A question about the size of the set of all countably-infinite subsets of a countably-infinite set

Question

Let $A$ be a countably-infinite set , then how do we prove that the power set of $A$ and the set of all countably-infinite subsets of $A$ have the same cardinality (i.e. that there is a bijection) ?

Answer 1

Let $B$ be the set of all finite subsets of $A$ and $C$ the set of all countably infinite subsets of $A$. Then $$|\mathscr P(A)|=|B|+|C|\leq2|C|=|C|\leq|\mathscr P(A)|$$ because surely $|B|\leq|C|$.

Answer 2

Instead of talking about an arbitrary countable set, let's talk about $\omega$ (the first limit ordinal, the set of finite ordinals). Of course this has nothing to do with which set we take, it's just a matter of cardinality.
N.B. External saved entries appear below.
/-- Another tile map entry is as it was. -/
theorem State.entry_setEntry_of_ne (s : State) (i k : Nat) (e : TileEntry) (h : i ≠ k) : (s.setEntry i e).entry k = s.entry k := by
  unfold State.setEntry
  split
  · rfl
  · rw [(writeMapLine_only _ _).entry, State.entry_putEntry_of_ne _ _ _ _ h]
Let us use some common notations, $[\omega]^{<\omega}$ is the set of finite subsets of $\omega$ and $[\omega]^\omega$ is the set of countably infinite subsets of $\omega$. Since $\omega$ is countable, being infinite and being countably infinite is the same thing.

It is clear, if so, why $\mathcal P(\omega)=[\omega]^{\omega}\cup[\omega]^{<\omega}$ and that union is disjoint.

1. Show that $[\omega]^{<\omega}$ is countable. This can done using the classic function $f(X)=\sum_{i\in X}2^i$ when $X\in[\omega]^{<\omega}$, and this is a bijection.

2. Now you have two options.

   1. If you have the axiom of choice, you're about done. $|\mathcal P(\omega)|=|[\omega]^\omega|+\aleph_0=\max\{|[\omega]^\omega|,\aleph_0\}>\aleph_0$, and so equality is easily deduced.

   2. If you wish to avoid the axiom of choice, fix an enumeration of $[\omega]^{<\omega}$, say $F_n$ for $n\in\omega$. Now consider the bijection from $\mathcal P(\omega)$ into $[\omega]^\omega$ defined as follows:

      $$f(X)=\begin{cases}X & X,\omega\setminus X\in[\omega]^\omega\\ \omega\setminus F_{2n} & X=F_n\\ \omega\setminus F_{2n+1} & X=\omega\setminus F_n\end{cases}$$ This bijection shows that $[\omega]^\omega$ has size continuum.

(Coming to think about it, you can just do steps 1 and 2.2 directly.)